薄いライスペーパーに、顕微鏡で見ないとわからないような細字で書かれた、上海からの報告書は、海外においても、帝国主義諸国のあいだに衝突と矛盾があるし、中国においても、南京の蒋介石独裁政権――そのすべての要所要所には、現在、外国人が顧問としてすわっている――の支配をめぐって、帝国主義諸国とのあいだに、衝突と矛盾があることを伝えていた。

インドから転任してきたイギリスの高官が、外交部の「顧問」になっていたし、多くのアメリカ人が財政や交通関係の要職をしめていた。

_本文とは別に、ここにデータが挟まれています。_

-- ==== Sys2Proof/Machine/Access.lean ====
section
/-! DEFINITION. Machine/Access.lean: forming and checking addresses of the six spaces, address faults, scratchpads, and
making class 0 requests to homes (R96 to R99, R204 to R208, R384 to R388). -/

namespace Sys2Proof.Machine

/-! ### Addresses (R204 to R206) -/

/-- The outcome of forming a lane's address: its space address (and rank for a peer), or a cause with the VA it would
have had. -/
inductive Addr where
  | ok (rank a : Nat)
  | bad (cause va : Nat)
  deriving DecidableEq, Repr

/-- Whether the faults of a space trap (R205, R206); those of spaces 1, 2 and 5 always switch lanes off. -/
def Space.traps : Space → Bool
  | .global | .const | .stack => true
  | _ => false

/-- The device cells of a block's context (R50). -/
def State.cellCount (s : State) (ctx : Nat) : Nat := ((s.ctx? ctx).map (·.req.ncell)).getD 0

/-- The address of a lane in a space, for an access of n bytes aligned to m: range first, then alignment. A cell address that is not aligned
to its width takes MISALIGN (R206), one that is but names no cell CELLRANGE (R50). DEDUCED, unsafe: log entry 147. -/
def State.address (s : State) (is : Issue) (sp : Space) (base : Src) (off : Int) (n m l : Nat) : Addr :=
  let b := s.opnd is (sp == .global) base l
  let t : Int := (b : Int) + off
  let align (a : Nat) (va : Nat) (k : Addr) : Addr := if a % m = 0 then k else .bad 0x16 va
  match sp with
  | .global =>
    let va := wrap 64 t
    if 2 ^ 56 ≤ va then .bad 0x10 va else align va va (.ok 0 va)
  | .scratch =>
    if t < 0 || (is.b.spad : Int) < t + n then .bad 0x20 0 else align t.toNat 0 (.ok is.b.clrank t.toNat)
  | .peer =>
    let a := t.toNat
    if t < 0 || 2 ^ 24 ≤ a || is.b.csize ≤ bits a 20 4 || is.b.spad < bits a 0 20 + n then .bad 0x20 0
    else align (bits a 0 20) 0 (.ok (bits a 20 4) (bits a 0 20))
  | .const =>
    let va := wrap 64 ((is.b.args : Int) + t)
    if t < 0 || (is.b.cunits * 256 : Int) < t + n then .bad 0x17 va else align va va (.ok 0 va)
  | .stack =>
    let lim := is.g.slim.toNat
    let va := wrap 64 ((is.g.sbase.toNat + l * lim : Nat) + t)
    if t < 0 || (lim : Int) < t + n then .bad 0x18 va else align va va (.ok 0 va)
  | .cell =>
    if t < 0 || (s.cellCount is.b.ctx : Int) ≤ t / 8 then .bad 0x21 0
    else align t.toNat 0 (if t % 8 = 0 then .ok 0 (t.toNat / 8) else .bad 0x21 0)

/-- A formed access of a lane: lane, VA or space address, IA, peer rank, and whether its segment checks. -/
structure LaneAddr where
  lane : Nat
  rank : Nat
  a : Nat
  ia : Nat
  chk : Bool
  deriving DecidableEq, Repr

/-- Forms a lane's address and passes it through the segments for an access type (R96, R99). -/
def State.reach (s : State) (is : Issue) (sp : Space) (base : Src) (off : Int) (n m : Nat) (t : Rights) (l : Nat) :
    Except (Nat × Nat) LaneAddr :=
  match s.address is sp base off n m l with
  | .bad c va => .error (c, va)
  | .ok r a =>
    if Space.traps sp then
      match s.ctx? is.b.ctx with
      | none => .error (0x10, a)
      | some cx =>
        match cx.translate a t with
        | .error c => .error (c, a)
        | .ok (ia, chk) => .ok { lane := l, rank := r, a := a, ia := ia, chk := chk }
    else .ok { lane := l, rank := r, a := a, ia := a, chk := false }

/-- Lanes whose address fails, with cause and VA. -/
def badAddrs (rs : List (Nat × Except (Nat × Nat) LaneAddr)) : List (Nat × Nat × Nat) :=
  rs.filterMap fun x => match x.2 with | .error e => some (x.1, e) | .ok _ => none
def okAddrs (rs : List (Nat × Except (Nat × Nat) LaneAddr)) : List LaneAddr :=
  rs.filterMap fun x => match x.2 with | .ok a => some a | .error _ => none

/-- The od field of a word (bits 19:16 of the M format). -/
def odOf (i : Instr) : Nat := ((unparse i).map Fields.od).getD 0

/-- The record of faults found at issue (R119, R205): reason 0xFF and ia 0; a MEMOP has no order or cache field. -/
def segRecord (is : Issue) (i : Instr) (kind access : Nat) (bads : List (Nat × Nat × Nat)) (ls : BitVec 32) : LateFault :=
  { kind := kind, cause := (bads.head?.map (·.2.1)).getD 0, lanes := ls, clause := is.e.clause, word := is.e.word,
    access := access, reason := 0xFF, od := if kind = 5 then 0 else odOf i, cmd := 0, ia := 0, vas := bads.map fun x => (x.1, x.2.2), slot := none }

/-- Address faults at issue: with a trapping space and a handler the whole word traps with a record; else each lane is
switched off with its own cause and the lanes left go on (R205). A speculative entry waits instead (R168). -/
def State.addrFaults (s : State) (is : Issue) (i : Instr) (traps : Bool) (kind access : Nat)
    (bads : List (Nat × Nat × Nat)) (run : Issue → State → State) : State :=
  let ls := maskOf fun l => bads.any (·.1 == l)
  if bads.isEmpty then run is s
  else if is.ahead then s
  else if traps && is.g.hasHandler then
    s.raise is.gid is.i
      { cause := (bads.head?.map (·.2.1)).getD 0, kind := kind, late := false, lanes := ls, tclause := is.e.clause,
        tword := is.e.word, record := some (segRecord is i kind access bads ls) }
  else
    let s1 := s.modGroup is.gid fun g => bads.foldl (fun h x => h.switchOff (bit x.1) x.2.1) g
    match s1.survivors is ls with
    | none => s1
    | some is' => if is'.act = 0 then s1.goOn is' else run is' s1

/-- A per-lane memory word: forms every active lane's address; then faults, after which nothing is written where the word traps; helper lanes
whose address fails receive zero and take no fault; then `run` with the lanes that reach memory. -/
def State.withAddrs (i : Instr) (sp : Space) (base : Src) (off : Int) (n : Nat) (t : Rights) (kind : Nat) (is : Issue)
    (s : State) (run : Issue → List LaneAddr → State → State) : State :=
  let rs := (lanes is.act).map fun l => (l, s.reach is sp base off n n t l)
  let bads := badAddrs rs
  let hz := maskOf fun l => lane is.g.helper l && bads.any (·.1 == l)
  let real := bads.filter fun x => !lane is.g.helper x.1
  let stops := !real.isEmpty && (is.ahead || (Space.traps sp && is.g.hasHandler))
  let s1 := if hz = 0 || stops then s else s.modGroup is.gid fun g => g.zeroDest i hz
  s1.addrFaults (is.now s1) i (Space.traps sp) kind t.toNat real fun is' s2 =>
    run is' ((okAddrs rs).filter fun a => lane is'.act a.lane) s2

/-! ### Scratchpads (R206 to R208) -/

def Block.byte (b : Block) (o : Nat) : BitVec 8 := SMap.get 0 b.scratch o
def Block.readN (b : Block) (o n : Nat) : Nat := ofBytes ((List.range n).map fun k => b.byte (o + k))
def Block.writeN (b : Block) (o n x : Nat) : Block := { b with scratch := SMap.setRun 0 b.scratch o (toBytes n x) }

/-- The block whose scratchpad an access of sp 1 or sp 2 reaches (R177, R204): sp 1 the block where the group runs. -/
def State.padOf (s : State) (is : Issue) (sp : Space) (rank : Nat) : Nat :=
  match sp with
  | .scratch => s.hostBlock is.g is.b
  | _ => (is.b.cluster[rank]?).getD is.g.bid

/-! ### Requests (R14, R41, R44) -/

/-- The guard phase a plain access carries (R223): of the block's guard barrier, or 0. -/
def Block.guardPhase (b : Block) : Nat :=
  (((SMap.entries b.slots).find? fun x => x.2.guard).map (·.2.phase)).getD 0
/-- A group's identifier for race checks (R223). -/
def groupId (b : Block) (g : Group) : Nat := b.ctx % 128 * 2 ^ 15 + b.index % 1024 * 2 ^ 5 + g.idx % 32

/-- The die of a core. -/
def dieOf (core : Nat) : Nat := core / 8

/-- A request with the fields every requester sets; a caller changes the rest. -/
def reqBase (src ctx fn : Nat) (who : Requester) (kind : ReqKind) (lanes : List LaneAcc) (width : Nat) : Req :=
  { tag := 0, src := src, ctx := ctx, fn := fn, who := who, kind := kind, signed := false, width := width, lanes := lanes,
    od := 0, phase := 0, rgid := 0, spec := false, version := 0, slot := 0, bid := 0, lease := false, alloc := false,
    ticket := Ticket.here, waiting := none, retryAt := none, reply := Ticket.here }

/-- The home number a request goes to: 17 for an access whose page the bridge serves is decided at the home (R106). -/
def Req.home (r : Req) : Nat := homeDie ((r.lanes.head?.map (·.ia)).getD 0)

/-! ### Cells' dies (R50, R53) -/

def cellDie (c : Nat) : Nat := c % 17
/-- Whether a memory die serves no more: it failed or was retired. -/
def State.dieGone (s : State) (d : Nat) : Bool := s.md.failed.getLsbD d || s.md.retired == some d
/-- The die that performs a cell's operations: its own, else its mirror; none when both are gone. -/
def State.cellServer (s : State) (c : Nat) : Option Nat :=
  if !s.dieGone (cellDie c) then some (cellDie c)
  else if !s.dieGone ((cellDie c + 1) % 17) then some ((cellDie c + 1) % 17)
  else none
/-- The die that a cell's requests go to. -/
def State.cellHome (s : State) (c : Nat) : Nat := (s.cellServer c).getD (cellDie c)

/-- Sends one cell request in class 0 (R14, R51). -/
def State.cellRequest (s : State) (r : CellReq) : State :=
  let f := s.message (portOfSource r.src) (portOfMemory (s.cellHome r.cell)) 0
  { f.1 with md := { f.1.md with nextTag := f.1.md.nextTag + 1,
                                 cellReqs := f.1.md.cellReqs ++ [{ r with tag := f.1.md.nextTag, ticket := f.2 }] } }

/-- Sends a request to its home in class 0: it takes a tag and the flit's place in the link's order. -/
def State.request (s : State) (r : Req) : State :=
  let home := (r.lanes.head?.map fun l => s.servingDie l.ia).getD 0
  let f := s.message (portOfSource r.src) (portOfMemory home) 0
  { f.1 with md := { f.1.md with nextTag := f.1.md.nextTag + 1,
                                 reqs := f.1.md.reqs ++ [{ r with tag := f.1.md.nextTag, ticket := f.2 }] } }

/-- Cuts lanes into one request per 256-byte unit, in order of the lowest lane (R41). -/
def perUnit (ls : List LaneAcc) : List (List LaneAcc) :=
  ((ls.map fun l => l.ia / 256).eraseDups).map fun u => ls.filter fun l => l.ia / 256 == u

/-- Sends the requests of a word. -/
def State.requestAll (s : State) (r : Req) (ls : List LaneAcc) : State :=
  (perUnit ls).foldl (fun t u => t.request { r with lanes := u }) s

/-- The request a word of a group sends, but for its lanes. -/
def State.groupReq (s : State) (is : Issue) (i : Instr) (who : Requester) (kind : ReqKind) (width : Nat) : Req :=
  let core := is.g.coreOf is.b
  { reqBase (dieOf core) is.b.ctx (((s.ctx? is.b.ctx).map (·.fn)).getD 0) who kind [] width with
    od := odOf i, phase := (((s.block? is.g.bid).getD is.b).guardPhase), rgid := groupId is.b is.g, spec := is.e.spec }

/-- Where a LAUNCH stands whose record has been read, until its reply writes its registers (R128, R164). -/
def launchSlot (op : Nat) : Nat := 32 + op
/-- The lowest free operand-log slot. -/
def Group.freeLog (g : Group) : Nat := (SMap.freeKey g.oplog 0 16).getD 15

/-- A new operand-log entry for the word at the issuer (R113). -/
def Issue.logEntry (is : Issue) (i : Instr) (kind : OpKind) (pending : BitVec 32) (sp : Nat) : OpEntry :=
  { kind := kind, clause := is.e.clause, word := is.e.word, raw := (encode i).getD 0, pending := pending, vas := [],
    data := [], faulted := 0, causes := [], deferred := [], dregs := [], od := odOf i, sp := sp, spec := is.e.spec,
    notNow := 0, unconfirmed := false, replies := [], line := is.g.lineSpec.isSome
    seq := (is.g.oplog.map fun o => (o.2.map (·.seq)).getD 0).foldl max 0 + 1 }

/-- Puts an operand-log entry into the issuing group. -/
def State.putLog (s : State) (gid slot : Nat) (o : OpEntry) : State :=
  s.modGroup gid fun g => { g with oplog := SMap.put g.oplog slot o }

/-- Drops the L1 copies of a line in one compute die (R211). -/
def State.dropL1 (s : State) (die ia : Nat) : State :=
  { s with l1 := s.l1.filter fun e => e.1 != die * 2 ^ 45 + ia / 128 }
def State.l1Line (s : State) (die ia : Nat) : Option L1Line := SMap.find? s.l1 (die * 2 ^ 45 + ia / 128)

/-! ### Store buffer (R151, R211) -/

/-- A byte held in a group's posted plain stores, newest store first: none where no store holds it, and an atomic's byte
has no value yet. -/
def bufByte (stores : List BufStore) (gid ia : Nat) : Option (Option (BitVec 8)) :=
  (stores.reverse.findSome? fun b =>
    if b.gid == gid && b.sp != 2 then
      ((b.lanes.reverse.find? fun x => x.2.2.1 ≤ ia && ia < x.2.2.1 + b.width).map fun x =>
        if b.red then none else some (BitVec.ofNat 8 (x.2.2.2 / 2 ^ (8 * (ia - x.2.2.1)))))
    else none)

/-- What the store buffer answers a load of n bytes: nothing, all of it, or a part (then the load waits). -/
inductive Forward where
  | none | all (x : Nat) | part
  deriving DecidableEq, Repr
def forward (stores : List BufStore) (gid ia n : Nat) : Forward :=
  let bs := (List.range n).map fun k => bufByte stores gid (ia + k)
  if bs.all Option.isNone then .none
  else
    let vs := bs.filterMap fun b => b.bind id
    if vs.length = n then .all (ofBytes vs) else .part

/-- Stores through a checked segment, which stand in the operand log, take their places among the stores of the buffer: each before those that
were buffered after it. -/
def withHeld (stores held : List BufStore) : List BufStore :=
  held.foldl (fun l h => (l.takeWhile fun b => decide (b.id < h.id)) ++ [h] ++ l.dropWhile fun b => decide (b.id < h.id)) stores

/-- Puts a store into the core's store buffer and answers its identifier. -/
def State.putStore (s : State) (is : Issue) (width sp od : Nat) (red : Bool) (ls : List (Nat × Nat × Nat × Nat)) :
    State × Nat :=
  let c := is.g.coreOf is.b
  let k := s.core c
  let b : BufStore := { id := k.nextStore, gid := is.gid, clause := is.e.clause, word := is.e.word, od := od,
                        width := width, lanes := ls, sp := sp, red := red }
  (s.setCore c { k with stores := k.stores ++ [b], nextStore := k.nextStore + 1 }, k.nextStore)

end Sys2Proof.Machine
end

また、イギリス、アメリカ、ベルギー、フランスの金融業者たちは、中国の工業や、たとえば、江西省南部の大余にある有名なタングステン鉱山を買収するか、合弁会社にすることを計画していた。

また、中国にいる外国人たちは、武器弾薬を蒋介石に売ったり、また蒋介石とつながっているか、あるいは争っている新旧の軍閥に売りつけたりして、もうけがつづくという運にめぐまれていた。

報告書は、中国の新旧軍閥のあいだの衝突についても、詳細に分析していた。


こうして中国が掠奪され、別々の外国の後援者に支持された、蒋介石と広西の将軍が中国の支配権をあらそってたたかっているあいだに、国の多くの地方で、革命闘争が燃え上がりはじめていた。

山東省のような遠い北の方でも、抵抗の島々が建設された。

江西省の北東部では、学校教育を受けた農民、方志敏が農民軍をつくりあげていたし、南の方の広東省の東江地方では、彭湃が今なおパルチザンを指導していた。

また湖南省西部の山岳地帯では、「中国のパンチョ・ヴィリャ」賀竜が、農民軍を編成していた。(”Pancho”とはメキシコの民族独立運動の闘士Francisco Villa のニックネームである。彼は1877年貧農の子として生まれ、ディアスの先制政権に反対し、またアメリカの武力干渉に対してたたかったが、1923年同志3人と共に暗殺された。)


南の方の広西省の西部と南部では、さらに大きな革命的暴動が起こっていた。

広西守備隊は反乱を起こし、広大なパルチザン区域をつくった。

この地方では、人民がみすから村や町の委員会をつくって、支配権をにぎった。

しかし1年後には、蒋介石軍のために大敗北をこうむった広西の将軍が、郷里にかえってきた。

インドシナのフランス領から補給を受けていた広西軍閥の諸部隊は、銃火と剣でパルチザン区域を掃討した。

これら6千の広西革命軍は、戦いながら血路をひらき、山々を越えて、江西南部へやってきた。

朱徳はこれらの部隊で紅軍第六軍団を編成した。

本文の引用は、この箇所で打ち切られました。